Department of Biochemistry and Molecular Biology, Nippon Medical School, Tokyo, Japan.
Case Rep Gastroenterol. 2014 May 15;8(2):175-81. doi: 10.1159/000363373. eCollection 2014 May.
Ehlers-Danlos syndrome, vascular type (vEDS) (MIM #130050) is an autosomal dominant disorder caused by mutation in the type III collagen gene, COL3A1, leading to fragility of blood vessels, bowel and uterus that leads to spontaneous rupture. We report a previously undiagnosed vEDS patient with bowel complications. A 20-year-old female patient was referred to our hospital with abdominal pain. Computed tomography showed notable dilatation of the sigmoid colon with intraperitoneal fluid. Laparotomy revealed dilatation of the sigmoid colon, breakdown of serosa and muscularis propria of the sigmoid colon with impending perforation, and intra-abdominal hemorrhage caused by breakdown of the mesenterium. Resection of the sigmoid colon with Hartmann's pouch and an end colostomy were performed. Physical examination showed joint hypermobility, translucent skin with venous prominence and facial structure abnormalities. Genetic analysis using cDNA extracted from the patient's fibroblasts by reverse transcriptase polymerase chain reaction direct sequencing showed a missense mutation within the triple helix region of COL3A1 (c.2150 G>A; Gly717Asp).
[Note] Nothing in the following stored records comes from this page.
-- ==== Sys2Proof/Machine/Faults.lean ====
section
/-! DEFINITION. Errors and faults (16): what the MP does with fault records, their persistence, uncorrectable errors and the
scrubbers. -/

namespace Sys2Proof.Machine

/-! ### Marks (R372, R246, R247) -/

/-- Logs a mark: KIND MARK, the unit marked, the causing record's LOCATION, and the kind marked. -/
def State.logMark (s : State) (r : FaultRec) (kind : Nat) : State :=
  s.logFault { kind := fkMARK, subject := s.node, unit := r.fid.unit, location := r.fid.location } 1 r.phys kind

def State.setMarks (s : State) (m : Marks) : State := { s with flash := { s.flash with marks := m } }

/-- Marks a physical cluster. -/
def State.markCluster (s : State) (r : FaultRec) : State :=
  let m := s.flash.marks
  if m.clusters.contains r.phys then s else ((s.setMarks { m with clusters := m.clusters ++ [r.phys] }).logMark r 1).calicoDirty

/-- Two records of one kind concern the same word of the same physical cluster's store. -/
def sameWord (x r : FaultRec) : Bool :=
  x.fid.kind == r.fid.kind && unitClass x.fid.unit == unitClass r.fid.unit && x.fid.location == r.fid.location && x.phys == r.phys

/-- The spare word behind a word that a remap entry redirects has failed (R247): two windows hold records of the word that are newer
than the loading of the entry. -/
def State.spareFailed (s : State) (r : FaultRec) (w : Nat × Nat × Nat) : Bool :=
  s.remaps.any fun x => x.1 == w && decide (x.2 < r.seq) && (s.log.slots.any fun (e : Nat × FaultRec) =>
    sameWord e.2 r && decide (x.2 < e.2.seq) && windowOf e.2.tick != windowOf r.tick)

/-- Fills a remap entry for the failing word; a bank that needs a ninth marks its cluster, and so does a spare word in use that fails
(R247). In a cluster already marked no further MARK is logged.
DESIGN CHOICE: notes/assumptions/46.md. -/
def State.markWord (s : State) (r : FaultRec) : State :=
  let w := (r.phys, bankOf r.fid.location, wordIndex r.fid.location)
  let mine := s.flash.remaps.filter fun x => x.1 == w.1 && x.2.1 == w.2.1
  if s.flash.remaps.contains w then (if s.spareFailed r w then s.markCluster r else s)
  else if 8 ≤ mine.length then s.markCluster r
  else
    let s1 : State := { s with flash := { s.flash with remaps := s.flash.remaps ++ [w] } }
    (if s.flash.marks.clusters.contains r.phys then s1 else s1.logMark r 3).calicoDirty

/-- Marks a physical Serge engine. -/
def State.markEngine (s : State) (r : FaultRec) : State :=
  let m := s.flash.marks
  if m.engines.contains r.phys then s else (s.setMarks { m with engines := m.engines ++ [r.phys] }).logMark r 4

/-- Marks a physical pseudo-channel. -/
def State.markPseudo (s : State) (r : FaultRec) : State :=
  let m := s.flash.marks
  let x := (unitIndex r.fid.unit, r.phys)
  if m.pseudo.contains x then s else (s.setMarks { m with pseudo := m.pseudo ++ [x] }).logMark r 5

/-- The same word was corrected in another window, under whatever NODE and logical cluster. -/
def State.seenAgain (s : State) (r : FaultRec) : Bool :=
  (s.flash.records ++ s.log.slots.map (fun e => e.2)).any fun x => sameWord x r && windowOf x.tick != windowOf r.tick

/-- What R372 asks for a record: nothing, or one of its marks.
DEDUCED: notes/assumptions/74.md. -/
def State.actOn (s : State) (r : FaultRec) : State :=
  let c := unitClass r.fid.unit
  if r.fid.kind = fkCE ∧ c = ucSTORE then (if s.seenAgain r then s.markWord r else s)
  else if r.fid.kind ≠ fkUE then s
  else if c = ucSTORE then s.markCluster r
  else if c = ucENGINE then s.markEngine r
  else if c = ucNEAR then s.markPseudo r
  else s

/-- Non-volatile writes of the MP are put off (R381, R405). -/
def State.nvHeld (s : State) : Bool := s.nv || s.fw.restarting

/-- Acts on a record now, or notes it for later when it would write flash. -/
def State.actOrDefer (s : State) (r : FaultRec) : State :=
  if !s.nvHeld then s.actOn r
  else if (s.actOn r).flash = s.flash ∨ s.deferred.contains (.mark r) then s
  else { s with deferred := s.deferred ++ [.mark r] }

/-- The MP acts on the records. -/
def State.actOnRecords (s : State) (all : Bool) : State := (s.closedRecords all).foldl (fun s r => s.actOrDefer r) s

/-- R372. -/
def execFaultWindowClose (s : State) : Out := event s.mpRunning s (s.actOnRecords false)

/-! ### Persistence (R371) -/

/-- Writes records to flash and reads them back. -/
def State.persistAll (s : State) (rs : List FaultRec) : State :=
  rs.foldl (fun s r => { s with flash := s.flash.persist r, log := { s.log with persistSeq := max s.log.persistSeq r.seq } }) s

/-- The run of a start begins: it is due for every record that the log holds (R371). -/
def State.persistStart (s : State) : State :=
  let u := { s with log := { s.log with runTo := s.log.lastSeq } }
  let t := if u.nvHeld then u.deferPersist else u
  { t with log := { t.log with persistBusy := !t.nvHeld && !t.toPersist.isEmpty } }

/-- A persistence run, or as much of it as this command carries out: PERSIST_BUSY is set while records of the run are left. A page
write in progress when NV takes effect finishes. -/
def State.persistSome (s : State) (part : Option Nat) : State :=
  let rs := s.toPersist
  let n := if s.nvHeld then min 1 (part.getD 1) else part.getD rs.length
  let s1 := s.persistAll (rs.take n)
  { s1 with log := { s1.log with persistBusy := !s.nvHeld && decide (n < rs.length) } }

/-- R371: `part` is the number of records that are written now, none for all of them. Under NV only a run in progress goes on, with its
page; a run that falls due is put off (R381).
DESIGN CHOICE: notes/assumptions/97.md. -/
def execFaultLogPersist (s : State) (part : Option Nat := none) : Out :=
  event s.mpRunning s (if s.nvHeld && !s.log.persistBusy then s.deferPersist else s.persistSome part)

/-! ### Uncorrectable errors (R364 to R367) -/

/-- One fatal record. -/
def State.logFatal (s : State) (e : FaultId × Nat × Nat) : State := s.logFault e.1 3 e.2.1 e.2.2

/-- Faults that are uncorrectable errors (R364). -/
def isUncorrectable (k : Nat) : Bool := k == fkUE || k == fkFAR_LINK || k == fkPOISON

/-- DETAIL of an error in memory: the code is that which protects the location under MEMORY section `m` (R358, Table 16.6). -/
def errorDetail (m : Option MemorySec) (i : FaultId) (detail : Nat) : Nat :=
  let c := unitClass i.unit
  if i.kind = fkCE ∨ i.kind = fkUE then detail / 4 * 4 + (if c = ucNEAR ∨ c = ucBOARD ∨ c = ucFAR then codeAt (codedRanges m) i.location else 0)
  else detail

/-- The records of tick 0 (R365, R367): one for each uncorrectable error, in ascending order of physical unit, then the correctable
ones, under the MEMORY section `m`. -/
def State.logErrors (s : State) (m : Option MemorySec) (errs : List (FaultId × Nat × Nat)) : State :=
  let es := (errs.filter fun e => isUncorrectable e.1.kind).mergeSort fun a b => decide (a.2.1 ≤ b.2.1)
  let s1 := es.foldl (fun s e => s.logFatal (e.1, e.2.1, errorDetail m e.1 e.2.2)) s
  (errs.filter fun e => e.1.kind == fkCE && errorDetail m e.1 e.2.2 % 4 != 2).foldl (fun s e => s.logFault e.1 1 e.2.1 (errorDetail m e.1 e.2.2)) s1

/-- A reset that another cause began in this tick is a fatal one (R367): its records are written, LAST_RESET names it, ERR_FATAL
follows, and the hand-over block is invalid. -/
def State.becomesFatal (s : State) (errs : List (FaultId × Nat × Nat)) : State :=
  let s1 := s.logErrors s.resetMemory errs
  { s1 with
    log := { s1.log with lastReset := lrFATAL, slots := s1.log.slots.map fun e => if s.log.lastSeq < e.2.seq then (e.1, { e.2 with reporter := s.resetNode, origin := s.resetNode }) else e }
    handover := none, hif := { s1.hif with attn := s.hif.attn, attnNow := s.hif.attnNow }.aerNote aeINTERNAL }

/-- A reset that is not a fatal one has begun in this tick (R367). -/
def State.resetHere (s : State) : Bool := s.flannelOn && decide (s.resetEnds = s.tick + 500) && s.log.lastReset != lrFATAL

/-- R364, R365, R367. -/
def execUncorrectableError (errs : List (FaultId × Nat × Nat)) (dt : Nat) (s : State) : Out :=
  if errs.all fun e => !isUncorrectable e.1.kind then .next s
  else if s.up then .next ((s.logErrors (s.dmk.inForce.bind (·.memory)) errs).fatalReset dt)
  else event s.resetHere s (s.becomesFatal errs)

/-- R260, R367. -/
def execFarLinkDown (port linkState dt : Nat) (s : State) : Out :=
  let f (node : Nat) : FaultId × Nat × Nat := ({ kind := fkFAR_LINK, subject := node, unit := faultUnit ucFAR port, location := 0 }, port, linkState)
  guarded (farOk port) (if s.up then (s.logFatal (f s.node)).fatalReset dt else if s.resetHere then s.becomesFatal [f s.resetNode] else s)

/-! ### Scrubbing (R361 to R363) -/

/-- Domain of a scrub unit's memory. -/
def scrubDomain (u : Nat) : Nat :=
  if u < 512 then u / 16 else if u < 520 then 32 + (u - 512) else if u < 524 then 40 + (u - 520)
  else if u < 532 then 50 + (u - 524) else if u < 548 then 47 + (u - 532) / 8 else 49

/-- Limit of a unit's lap in ticks (Table 16.9). -/
def State.scrubLimit (s : State) (u : Nat) : Nat :=
  let l := s.scrLimits
  (if u < 524 then l.1 else if u < 532 then l.2.1 else if u < 548 then l.2.2.1 else l.2.2.2) * 2 ^ 20

/-- The scrubber of a unit that no access has touched yet is in the lap that began with the start (R363). -/
def State.scrubOf (s : State) (u : Nat) : Scrub := s.scrub.get { lapStart := s.startedAt } u
def State.setScrub (s : State) (u : Nat) (x : Scrub) : State := { s with scrub := s.scrub.set { lapStart := s.startedAt } u x }

/-- The lowest location that scrub unit `u` walks: a store offset, or a local address (Table 16.6). -/
def scrubBase (u : Nat) : Nat :=
  if u < 512 then 0 else if u < 520 then linkBase (u - 512) else if u < 524 then workBase (u - 520) else tierBase (u - 524)

/-- A correctable error found by a scrub read in the group it has reached is logged and written back corrected: location, and DETAIL
without its SCRUB bit and its code. -/
def State.scrubFound (s : State) (u : Nat) (found : Nat × Nat) : State :=
  let lo := scrubBase u + (s.scrubOf u).pos * 64
  if lo ≤ found.1 ∧ found.1 < lo + 64 then s.correctedAt u found.1 (found.2 % 2 ^ 63 + 2 ^ 63) else s

/-- The lap ends: LAST_LAP, and WARN with SCRUB_LATE above the limit. -/
def State.lapEnds (s : State) (u : Nat) : State :=
  let x := s.scrubOf u
  let n := s.tick - x.lapStart
  let late := decide (s.scrubLimit u < n)
  let y := { x with pos := 0, lapStart := s.tick, overdue := false, warn := x.warn || late, lastLap := min (n / 1024) 0xFFFFFFFF }
  let s1 := s.setScrub u y
  if late then
    (s1.logFault { kind := fkSCRUB_LATE, subject := s.node, unit := faultUnit ucSCRUB u, location := 0 } 1 0xFFFF n).attn atSCRUB
  else s1

/-- Bytes that scrub unit `u` walks in a lap: the populated part of its memory (R361). -/
def State.scrubBytes (s : State) (u : Nat) : Nat :=
  if u < 512 then s.winSize (.store u) else if u < 520 then s.winSize (.link (u - 512)) else if u < 524 then s.winSize (.work (u - 520))
  else if u < 532 then s.winSize (.near (u - 524)) else if u < 548 then s.winSize (.board (u - 532)) else s.winSize (.far (u - 548))

/-- The scrubber of `u` can take a slot: its unit's memory is there, its domain is on, and no recalibration slot or link recovery
keeps accesses out (R260, R361). -/
def State.scrubMay (s : State) (u : Nat) : Bool :=
  decide (0 < s.scrubBytes u) && (s.dom (scrubDomain u)).st == .on && !(decide (524 ≤ u) && s.unitBusy (u - 524))

/-- One group is checked, with the errors found in its words; the lap ends with the highest. -/
def State.scrubGroup (s : State) (u : Nat) (found : List (Nat × Nat)) : State :=
  let s1 := found.foldl (fun s e => s.scrubFound u e) s
  let n := (s.scrubOf u).pos + 1
  if s.scrubBytes u ≤ n * 64 then s1.lapEnds u else s1.setScrub u { s1.scrubOf u with pos := n }

/-- R361, R362: `found` and `more` are the errors of the group's words, in the order in which the read meets them.
DESIGN CHOICE: notes/assumptions/46.md. DEDUCED: notes/assumptions/74.md. -/
def execScrubAccess (u : Nat) (found : Option (Nat × Nat)) (more : List (Nat × Nat)) (s : State) : Out :=
  guarded (scrubOk u) (if s.scrubMay u then s.scrubGroup u (found.toList ++ more) else s)

/-- R363: the lap in progress has run longer than its limit. -/
def execScrubOverdue (u : Nat) (s : State) : Out :=
  guarded (scrubOk u) (
    if s.up && decide (0 < s.scrubBytes u) && decide (s.scrubLimit u < s.tick - (s.scrubOf u).lapStart) then s.setScrub u { s.scrubOf u with overdue := true } else s)

end Sys2Proof.Machine
end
血管型埃勒斯-当洛综合征(vEDS)(MIM #130050)是一种常染色体显性疾病,由III型胶原蛋白基因COL3A1突变引起,导致血管、肠道和子宫脆弱,进而引发自发性破裂。我们报告了一例先前未被诊断出的患有肠道并发症的vEDS患者。一名20岁女性患者因腹痛被转诊至我院。计算机断层扫描显示乙状结肠显著扩张并伴有腹腔内积液。剖腹手术显示乙状结肠扩张,乙状结肠浆膜和固有肌层破裂且即将穿孔,肠系膜破裂导致腹腔内出血。实施了乙状结肠切除并带哈特曼袋及末端结肠造口术。体格检查显示关节活动过度、皮肤半透明且静脉突出以及面部结构异常。通过逆转录聚合酶链反应直接测序,使用从患者成纤维细胞中提取的cDNA进行基因分析,结果显示COL3A1三螺旋区域内存在一个错义突变(c.2150 G>A;Gly717Asp)。